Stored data
'''
-- ==== Sys2Proof/Machine/HostCalls.lean ====
section
/-! DEFINITION. The host's calls (R340, R341, R41, R45, R107): what the environment may do between two steps (R101, R305).
The machine's own step makes none of them. -/

namespace Sys2Proof.Machine

/-- `c32_raise_interrupt(vm, n)`: exactly `pending[n] <- 1` (R305, R340). -/
def hostRaiseInterrupt (n : IntNum) (s : State) : State := s.raisePending n

/-- `c32_read_word` at an address of the memory array: no translation (R107). None outside the array, where the host would
read memory that is not the guest's (log 40). -/
def hostReadWord (pa : Nat) (s : State) : Option Word := s.physRead pa 4

/-- `c32_write_word` at an address of the memory array: no translation (R107); none outside the array (log 40). -/
def hostWriteWord (pa : Nat) (v : Word) (s : State) : Option State := s.physWrite pa 4 v

/-- The host loads bytes into the memory array (R45, R340); none outside the array (log 40). -/
def hostLoadBytes (pa : Nat) (bytes : List Byte) (s : State) : Option State :=
  if s.inBounds pa bytes.length then some { s with mem := s.mem.writeBytes pa bytes } else none

/-- `c32_set_interrupt_handler(vm, n, addr)`: the little-endian word at 8n (R80, R340). -/
def hostSetHandler (n : IntNum) (addr : Word) (s : State) : Option State := hostWriteWord (8 * n.toNat) addr s

/-- `c32_vm_init` on the buffer the machine already has: memory and its length stay (R44, R360). -/
def hostReset (s : State) : State := State.init s.cfg s.mem s.memorySize

/-- The host's calls and direct writes that act on guest-visible state between steps (R45, R340, R336): the host may write any
field (R45); a write of R0 is discarded (R21). That R336's "all state" covers the hidden bit `savedMode`, which the source's
VM structure does not have (R332), is a DESIGN CHOICE (log 45). -/
inductive HostCall where
  | reset
  | setPc (v : Word)
  | setReg (r : Reg) (v : Word)
  | setKernelMode (b : Bool)
  | setPagingEnabled (b : Bool)
  | setPageTableBase (v : Word)
  | setNumPages (v : Word)
  | setIntEnabled (b : Bool)
  | setPending (v : BitVec 256)
  | setSavedPc (v : Word)
  | setSavedRegsAddr (v : Word)
  | setSavedMode (b : Bool)
  | setRunning (b : Bool)
  | raiseInterrupt (n : IntNum)
  | setHandler (n : IntNum) (addr : Word)
  | writeWord (pa : Nat) (v : Word)
  | loadBytes (pa : Nat) (bytes : List Byte)
  deriving DecidableEq, Repr

/-- The effect of a host call; none for a write outside the memory array (log 40). -/
def hostCall (c : HostCall) (s : State) : Option State :=
  match c with
  | .reset => some (hostReset s)
  | .setPc v => some (s.setPc v)
  | .setReg r v => some (s.setReg r v)
  | .setKernelMode b => some { s with kernelMode := b }
  | .setPagingEnabled b => some { s with pagingEnabled := b }
  | .setPageTableBase v => some { s with pageTableBase := v }
  | .setNumPages v => some { s with numPages := v }
  | .setIntEnabled b => some { s with intEnabled := b }
  | .setPending v => some { s with pending := v }
  | .setSavedPc v => some { s with savedPc := v }
  | .setSavedRegsAddr v => some { s with savedRegsAddr := v }
  | .setSavedMode b => some { s with savedMode := b }
  | .setRunning b => some { s with running := b }
  | .raiseInterrupt n => some (hostRaiseInterrupt n s)
  | .setHandler n addr => hostSetHandler n addr s
  | .writeWord pa v => hostWriteWord pa v s
  | .loadBytes pa bytes => hostLoadBytes pa bytes s

/-- The environment sets any set of pending bits between two steps (R305, D24). -/
def hostRaiseSet (bits : BitVec 256) (s : State) : State := { s with pending := s.pending ||| bits }

/-- The host calls `c32_vm_step` to resume a stopped machine: `running` becomes 1 and stepping continues (R341). -/
def resumeStep (s : State) : Result := step { s with running := true }

/-- How a run, cut off after some steps, came out. -/
inductive RunResult where
  /-- The run loop left; the state holds the stop reason (R41, R42). -/
  | stopped (s : State)
  /-- The loop had not left after the steps given. -/
  | unfinished (s : State)
  /-- A step was outside the model's domain. -/
  | refused (r : Refusal)
  deriving DecidableEq, Repr

/-- The run loop of R41, `while running = 1: if step() != 0 then leave`, cut off after as many steps as `arrivals` is long
(log 41). Entry k of `arrivals` is the set of pending bits the environment sets before step k (R305, D24); that the
environment does nothing else inside a run is a DESIGN CHOICE (log 46). -/
def runLoop : List (BitVec 256) → State → RunResult
  | [], s => .unfinished s
  | bits :: arrivals, s =>
    match step (hostRaiseSet bits s) with
    | .next t => if t.running && t.statusOk then runLoop arrivals t else .stopped t
    | .fault f => nomatch f
    | .refused r => .refused r

/-- `c32_vm_run` (R41) with the interrupts that arrive during it: `running <- 1`, then the loop. Called again on a stopped
machine it is the resume of R341. -/
def vmRun (arrivals : List (BitVec 256)) (s : State) : RunResult := runLoop arrivals { s with running := true }

/-- `c32_vm_run` of a closed model, at most `fuel` steps: the premise "no external interrupts" of R305 and D24 is that the
environment sets no bit. -/
def vmRunClosed (fuel : Nat) (s : State) : RunResult := vmRun (List.replicate fuel 0) s

end Sys2Proof.Machine
end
'''
--- EXERCISE ---
Please print out every record exactly as it is written.

--- OUTPUT FOR THIS TASK ---
-- ==== Sys2Proof/Machine/HostCalls.lean ====
section
/-! DEFINITION. The host's calls (R340, R341, R41, R45, R107): what the environment may do between two steps (R101, R305).
The machine's own step makes none of them. -/

namespace Sys2Proof.Machine

/-- `c32_raise_interrupt(vm, n)`: exactly `pending[n] <- 1` (R305, R340). -/
def hostRaiseInterrupt (n : IntNum) (s : State) : State := s.raisePending n

/-- `c32_read_word` at an address of the memory array: no translation (R107). None outside the array, where the host would
read memory that is not the guest's (log 40). -/
def hostReadWord (pa : Nat) (s : State) : Option Word := s.physRead pa 4

/-- `c32_write_word` at an address of the memory array: no translation (R107); none outside the array (log 40). -/
def hostWriteWord (pa : Nat) (v : Word) (s : State) : Option State := s.physWrite pa 4 v

/-- The host loads bytes into the memory array (R45, R340); none outside the array (log 40). -/
def hostLoadBytes (pa : Nat) (bytes : List Byte) (s : State) : Option State :=
  if s.inBounds pa bytes.length then some { s with mem := s.mem.writeBytes pa bytes } else none

/-- `c32_set_interrupt_handler(vm, n, addr)`: the little-endian word at 8n (R80, R340). -/
def hostSetHandler (n : IntNum) (addr : Word) (s : State) : Option State := hostWriteWord (8 * n.toNat) addr s

/-- `c32_vm_init` on the buffer the machine already has: memory and its length stay (R44, R360). -/
def hostReset (s : State) : State := State.init s.cfg s.mem s.memorySize

/-- The host's calls and direct writes that act on guest-visible state between steps (R45, R340, R336): the host may write any
field (R45); a write of R0 is discarded (R21). That R336's "all state" covers the hidden bit `savedMode`, which the source's
VM structure does not have (R332), is a DESIGN CHOICE (log 45). -/
inductive HostCall where
  | reset
  | setPc (v : Word)
  | setReg (r : Reg) (v : Word)
  | setKernelMode (b : Bool)
  | setPagingEnabled (b : Bool)
  | setPageTableBase (v : Word)
  | setNumPages (v : Word)
  | setIntEnabled (b : Bool)
  | setPending (v : BitVec 256)
  | setSavedPc (v : Word)
  | setSavedRegsAddr (v : Word)
  | setSavedMode (b : Bool)
  | setRunning (b : Bool)
  | raiseInterrupt (n : IntNum)
  | setHandler (n : IntNum) (addr : Word)
  | writeWord (pa : Nat) (v : Word)
  | loadBytes (pa : Nat) (bytes : List Byte)
  deriving DecidableEq, Repr

/-- The effect of a host call; none for a write outside the memory array (log 40). -/
def hostCall (c : HostCall) (s : State) : Option State :=
  match c with
  | .reset => some (hostReset s)
  | .setPc v => some (s.setPc v)
  | .setReg r v => some (s.setReg r v)
  | .setKernelMode b => some { s with kernelMode := b }
  | .setPagingEnabled b => some { s with pagingEnabled := b }
  | .setPageTableBase v => some { s with pageTableBase := v }
  | .setNumPages v => some { s with numPages := v }
  | .setIntEnabled b => some { s with intEnabled := b }
  | .setPending v => some { s with pending := v }
  | .setSavedPc v => some { s with savedPc := v }
  | .setSavedRegsAddr v => some { s with savedRegsAddr := v }
  | .setSavedMode b => some { s with savedMode := b }
  | .setRunning b => some { s with running := b }
  | .raiseInterrupt n => some (hostRaiseInterrupt n s)
  | .setHandler n addr => hostSetHandler n addr s
  | .writeWord pa v => hostWriteWord pa v s
  | .loadBytes pa bytes => hostLoadBytes pa bytes s

/-- The environment sets any set of pending bits between two steps (R305, D24). -/
def hostRaiseSet (bits : BitVec 256) (s : State) : State := { s with pending := s.pending ||| bits }

/-- The host calls `c32_vm_step` to resume a stopped machine: `running` becomes 1 and stepping continues (R341). -/
def resumeStep (s : State) : Result := step { s with running := true }

/-- How a run, cut off after some steps, came out. -/
inductive RunResult where
  /-- The run loop left; the state holds the stop reason (R41, R42). -/
  | stopped (s : State)
  /-- The loop had not left after the steps given. -/
  | unfinished (s : State)
  /-- A step was outside the model's domain. -/
  | refused (r : Refusal)
  deriving DecidableEq, Repr

/-- The run loop of R41, `while running = 1: if step() != 0 then leave`, cut off after as many steps as `arrivals` is long
(log 41). Entry k of `arrivals` is the set of pending bits the environment sets before step k (R305, D24); that the
environment does nothing else inside a run is a DESIGN CHOICE (log 46). -/
def runLoop : List (BitVec 256) → State → RunResult
  | [], s => .unfinished s
  | bits :: arrivals, s =>
    match step (hostRaiseSet bits s) with
    | .next t => if t.running && t.statusOk then runLoop arrivals t else .stopped t
    | .fault f => nomatch f
    | .refused r => .refused r

/-- `c32_vm_run` (R41) with the interrupts that arrive during it: `running <- 1`, then the loop. Called again on a stopped
machine it is the resume of R341. -/
def vmRun (arrivals : List (BitVec 256)) (s : State) : RunResult := runLoop arrivals { s with running := true }

/-- `c32_vm_run` of a closed model, at most `fuel` steps: the premise "no external interrupts" of R305 and D24 is that the
environment sets no bit. -/
def vmRunClosed (fuel : Nat) (s : State) : RunResult := vmRun (List.replicate fuel 0) s

end Sys2Proof.Machine
end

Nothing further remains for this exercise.